Even though colleges have tried to adjust to this through such methods as SAT-optional applications, the result will be unchanging; higher classes’ ability to ‘adapt’ will be the case no matter what new strategies for applications are imposed by colleges.  So what is the purpose of race-based affirmative action?  Why are underrepresented minorities given an advantage over others – moreover, why are they in fact underrepresented?  Advocates of this type of affirmative action point to two reasons: 1) to revert minority disadvantages as a result of institutionalized or incidental discrimination, or 2) because certain minorities have been shown statistically to have a greater likelihood of lower socioeconomic status, so exposure to higher education will gradually undo this situation.

There are two problems here. Although racism unfortunately still remains in regions of our country, the fact is that ‘institutionalized’ racism is close to being practically nonexistent.  Furthermore, many of the minorities attending colleges and universities are just as well-off and of equal social status as their Caucasian peers.  I have no statistical backing to this statement, but I would say that at Cornell, I know many students of ‘diverse’ ethnicity that come from much more wealthy and advantaged families than my own.  So what is the goal of current policies – to help advance minority communities or to bring up those who do not have the same advantages as others?  I would hope that everyone would agree that our goal should be to assist the people who are disadvantaged.

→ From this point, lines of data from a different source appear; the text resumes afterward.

-- ==== Sys2Proof/Laws/KeepsB.lean ====
section
/-!
SUPPORT. Laws/KeepsB.lean: the fields that each shared operation may change, one lemma each.
-/

namespace Sys2Proof.Machine

theorem keep_linkReply (module : Bool) (tag : Nat) (write : Bool) : Keep 0x20010000 (linkReply module tag write) := by
  delta linkReply
  refine Keep.bind ?_ fun _ => ?_
  · exact Keep.getS _
  · split
    · refine Keep.bind ?_ fun _ => ?_
      · exact Keep.mono (keep_modLink ..) rfl
      · exact Keep.mono (keep_emit ..) rfl
    · exact Keep.pure _ _

theorem keep_submit {k : Nat} {m : M Unit} (q : HbmReq) (h : Keep k m) (hs : 0x42002 &&& k = 0x42002) : Keep k (submit q m) := by
  have up : ∀ {n : Nat} {γ : Type} {x : M γ}, Keep n x → n &&& 0x42002 = n → Keep k x := fun hx hn => (hx.mono hn).mono hs
  delta submit
  refine Keep.bind ?_ fun _ => ?_
  · exact Keep.getS _
  · split
    · split
      · refine Keep.ite ?_ ?_
        · exact h
        · dsimp only
          split
          · refine Keep.bind ?_ fun _ => ?_
            · exact up (keep_guardDir ..) rfl
            · refine Keep.ite ?_ ?_
              · refine Keep.bind ?_ fun _ => ?_
                · exact up (keep_modStack ..) rfl
                · exact up (keep_noteSlots ..) rfl
              · refine Keep.bind ?_ fun _ => ?_
                · exact up (keep_modStack ..) rfl
                · exact up (keep_bump ..) rfl
          · refine Keep.ite ?_ ?_
            · refine Keep.bind ?_ fun _ => ?_
              · exact up (keep_modStack ..) rfl
              · exact up (keep_noteSlots ..) rfl
            · refine Keep.bind ?_ fun _ => ?_
              · exact up (keep_modStack ..) rfl
              · exact up (keep_bump ..) rfl
      · exact h
    · exact h

theorem keep_offerWaits (st : Nat) : Keep 0x5208f (offerWaits st) := by
  delta offerWaits
  refine Keep.bind ?_ fun _ => ?_
  · exact Keep.getS _
  · dsimp only
    refine Keep.when' ?_
    refine Keep.bind ?_ fun _ => ?_
    · exact Keep.mono (keep_modStack ..) rfl
    · refine Keep.each fun _ => ?_
      refine keep_submit (hs := rfl) (h := ?_) ..
      refine Keep.bind ?_ fun _ => ?_
      · exact Keep.getS _
      · split
        · exact Keep.mono (keep_serveReq ..) rfl
        · exact Keep.mono (keep_notPerformed ..) rfl
        · exact Keep.mono (keep_modStack ..) rfl

theorem keep_muleFault (n : Nat) (k : Nat) (code : Nat) (p : Nat) (op : Nat) : Keep 0x882 (muleFault n k code p op) := by
  delta muleFault
  refine Keep.bind ?_ fun _ => ?_
  · exact Keep.mono (keep_setReg ..) rfl
  · refine Keep.bind ?_ fun _ => ?_
    · exact Keep.mono (keep_flag ..) rfl
    · refine Keep.bind ?_ fun _ => ?_
      · exact Keep.mono (keep_modStream ..) rfl
      · refine Keep.bind ?_ fun _ => ?_
        · exact Keep.mono (keep_setFld ..) rfl
        · refine Keep.bind ?_ fun _ => ?_
          · exact Keep.mono (keep_abandonSpans ..) rfl
          · refine Keep.bind ?_ fun _ => ?_
            · exact Keep.mono (keep_modCore ..) rfl
            · exact Keep.mono (keep_faultCore ..) rfl
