theorem keep_segmentBegin (n : Nat) (ready : Bool) : Keep 0xc82 (segmentBegin n ready) := by
  delta segmentBegin
  refine Keep.bind ?_ fun _ => ?_
  · exact Keep.getS _
  · dsimp only
    refine Keep.ite ?_ ?_
    · split
      · refine Keep.bind ?_ fun _ => ?_
        · refine Keep.each fun _ => ?_
          refine Keep.bind ?_ fun _ => ?_
          · exact Keep.getS _
          · split
            · refine Keep.ite ?_ ?_
              · refine Keep.bind ?_ fun _ => ?_
                · exact Keep.mono (keep_checkHead ..) rfl
                · exact Keep.pure _ _
              · exact Keep.pure _ _
            · exact Keep.pure _ _
        · refine Keep.bind ?_ fun _ => ?_
          · exact Keep.getS _
          · refine Keep.ite ?_ ?_
            · refine Keep.bind ?_ fun _ => ?_
              · exact Keep.mono (keep_modCore ..) rfl
              · exact Keep.mono (keep_setFld ..) rfl
            · exact Keep.mono (keep_bump ..) rfl
      · exact Keep.pure _ _
    · exact Keep.pure _ _

theorem keep_portOut (port : Nat) : Keep 0x800002 (portOut port) := by
  delta portOut
  refine Keep.bind ?_ fun _ => ?_
  · exact Keep.getS _
  · refine Keep.bind ?_ fun _ => ?_
    · exact Keep.mono (keep_bumpBy ..) rfl
    · dsimp only
      refine Keep.bind ?_ fun _ => ?_
      · exact Keep.mono (keep_setFld ..) rfl
      · refine Keep.bind ?_ fun _ => ?_
        · exact Keep.mono (keep_setFld ..) rfl
        · refine Keep.bind ?_ fun _ => ?_
          · exact Keep.mono (keep_setFld ..) rfl
          · refine Keep.bind ?_ fun _ => ?_
            · exact Keep.mono (keep_setFld ..) rfl
            · refine Keep.bind ?_ fun _ => ?_
              · exact Keep.mono (keep_setFld ..) rfl
              · refine Keep.bind ?_ fun _ => ?_
                · exact Keep.mono (keep_setLanes ..) rfl
                · refine Keep.bind ?_ fun _ => ?_
                  · exact Keep.mono (keep_setLanes ..) rfl
                  · refine Keep.bind ?_ fun _ => ?_
                    · exact Keep.mono (keep_setReg ..) rfl
                    · refine Keep.bind ?_ fun _ => ?_
                      · exact Keep.mono (keep_setReg ..) rfl
                      · exact Keep.mono (keep_modPort ..) rfl

theorem keep_trainPort (port : Nat) (tx : Nat) (rx : Nat) (peer : Nat) : Keep 0x810002 (trainPort port tx rx peer) := by
  delta trainPort
  refine Keep.bind ?_ fun _ => ?_
  · exact Keep.getS _
  · dsimp only
    refine Keep.ite ?_ ?_
    · refine Keep.bind ?_ fun _ => ?_
      · exact Keep.mono (keep_portOut ..) rfl
      · exact Keep.mono (keep_capUpdate ..) rfl
    · refine Keep.bind ?_ fun _ => ?_
      · exact Keep.mono (keep_setFld ..) rfl
      · refine Keep.bind ?_ fun _ => ?_
        · exact Keep.mono (keep_setFld ..) rfl
        · refine Keep.bind ?_ fun _ => ?_
          · exact Keep.mono (keep_setFld ..) rfl
          · refine Keep.bind ?_ fun _ => ?_
            · exact Keep.mono (keep_setFld ..) rfl
            · refine Keep.bind ?_ fun _ => ?_
              · exact Keep.mono (keep_setFld ..) rfl
              · refine Keep.bind ?_ fun _ => ?_
                · exact Keep.mono (keep_setLanes ..) rfl
                · refine Keep.bind ?_ fun _ => ?_
                  · exact Keep.mono (keep_setLanes ..) rfl
                  · refine Keep.bind ?_ fun _ => ?_
                    · exact Keep.mono (keep_setReg ..) rfl
                    · refine Keep.bind ?_ fun _ => ?_
                      · exact Keep.mono (keep_setReg ..) rfl
                      · refine Keep.bind ?_ fun _ => ?_
                        · exact Keep.mono (keep_modPort ..) rfl
                        · refine Keep.bind ?_ fun _ => ?_
                          · exact Keep.mono (keep_resendFrom ..) rfl
                          · refine Keep.bind ?_ fun _ => ?_
                            · exact Keep.mono (keep_pumpPort ..) rfl
                            · exact Keep.mono (keep_capUpdate ..) rfl

theorem keep_writeReq (req : Nat) (addr : Nat) (data : Nat) (mask : Nat) (poison : Bool) : Keep 0xf208f (writeReq req addr data mask poison) := by
  delta writeReq
  refine Keep.bind ?_ fun _ => ?_
  · exact Keep.getS _
  · refine keep_submit (hs := rfl) (h := ?_) ..
    exact Keep.mono (keep_writeNow ..) rfl

theorem keep_standCore (n : Nat) : Keep 0x100280f (standCore n) := by
  delta standCore
  refine Keep.bind ?_ fun _ => ?_
  · exact Keep.mono (keep_fenceOf ..) rfl
  · refine Keep.bind ?_ fun _ => ?_
    · exact Keep.mono (keep_putArea ..) rfl
    · refine Keep.bind ?_ fun _ => ?_
      · exact Keep.mono (keep_modFab ..) rfl
      · refine Keep.bind ?_ fun _ => ?_
        · exact Keep.mono (keep_modCore ..) rfl
        · refine Keep.bind ?_ fun _ => ?_
          · exact Keep.mono (keep_setFld ..) rfl
          · exact Keep.mono (keep_setFld ..) rfl

theorem keep_coreStops (n : Nat) : Keep 0x10f388f (coreStops n) := by
  delta coreStops
  refine Keep.bind ?_ fun _ => ?_
  · exact Keep.getS _
  · split
    · exact Keep.pure _ _
    · split
      · exact Keep.pure _ _
      · refine Keep.bind ?_ fun _ => ?_
        · refine Keep.when' ?_
          exact Keep.mono (keep_saveBegins ..) rfl
        · refine Keep.bind ?_ fun _ => ?_
          · refine Keep.when' ?_
            exact Keep.mono (keep_standCore ..) rfl
          · refine Keep.bind ?_ fun _ => ?_
            · exact Keep.getS _
            · split
              · refine Keep.when' ?_
                exact Keep.mono (keep_copyImage ..) rfl
              · exact Keep.pure _ _

theorem keep_ringSample  : Keep 0x12f200f (ringSample ) := by
  delta ringSample
  refine Keep.bind ?_ fun _ => ?_
  · exact Keep.getS _
  · refine Keep.ite ?_ ?_
    · dsimp only
      refine Keep.ite ?_ ?_
      · refine Keep.bind ?_ fun _ => ?_
        · exact Keep.mono (keep_ringGet ..) rfl
        · refine Keep.bind ?_ fun _ => ?_
          · exact Keep.mono (keep_ringGet ..) rfl
          · split
            · refine Keep.bind ?_ fun _ => ?_
              · exact Keep.mono (keep_modRing ..) rfl
              · refine Keep.bind ?_ fun _ => ?_
                · exact Keep.getS _
                · refine Keep.ite ?_ ?_
                  · refine Keep.bind ?_ fun _ => ?_
                    · exact Keep.mono (keep_ringGet ..) rfl
                    · split
                      · exact Keep.pure _ _
                      · refine Keep.ite ?_ ?_
                        · exact Keep.mono (keep_note ..) rfl
                        · refine Keep.when' ?_
                          exact Keep.mono (keep_modRing ..) rfl
                  · exact Keep.pure _ _
            · refine Keep.bind ?_ fun _ => ?_
              · exact Keep.getS _
              · refine Keep.ite ?_ ?_
                · refine Keep.bind ?_ fun _ => ?_
                  · exact Keep.mono (keep_ringGet ..) rfl
                  · split
                    · exact Keep.pure _ _
                    · refine Keep.ite ?_ ?_
                      · exact Keep.mono (keep_note ..) rfl
                      · refine Keep.when' ?_
                        exact Keep.mono (keep_modRing ..) rfl
                · exact Keep.pure _ _
      · refine Keep.bind ?_ fun _ => ?_
        · exact Keep.getS _
        · refine Keep.ite ?_ ?_
          · refine Keep.bind ?_ fun _ => ?_
            · exact Keep.mono (keep_ringGet ..) rfl
            · split
              · exact Keep.pure _ _
              · refine Keep.ite ?_ ?_
                · exact Keep.mono (keep_note ..) rfl
                · refine Keep.when' ?_
                  exact Keep.mono (keep_modRing ..) rfl
          · exact Keep.pure _ _
    · exact Keep.pure _ _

Schools can do this through a new breed of affirmative action, a “class-based affirmative action, in which current and future adaptation by wealthy families is balanced by an admissions edge given to those without the means to match those advantages.”  In a class-based affirmative action process, every ethnicity will be represented proportionally in each respective socioeconomic pool, and if certain ethnicities are in fact more common in ‘disadvantaged’ echelons of society, then we are simultaneously accomplishing the goal of aiding those targeted minority groups.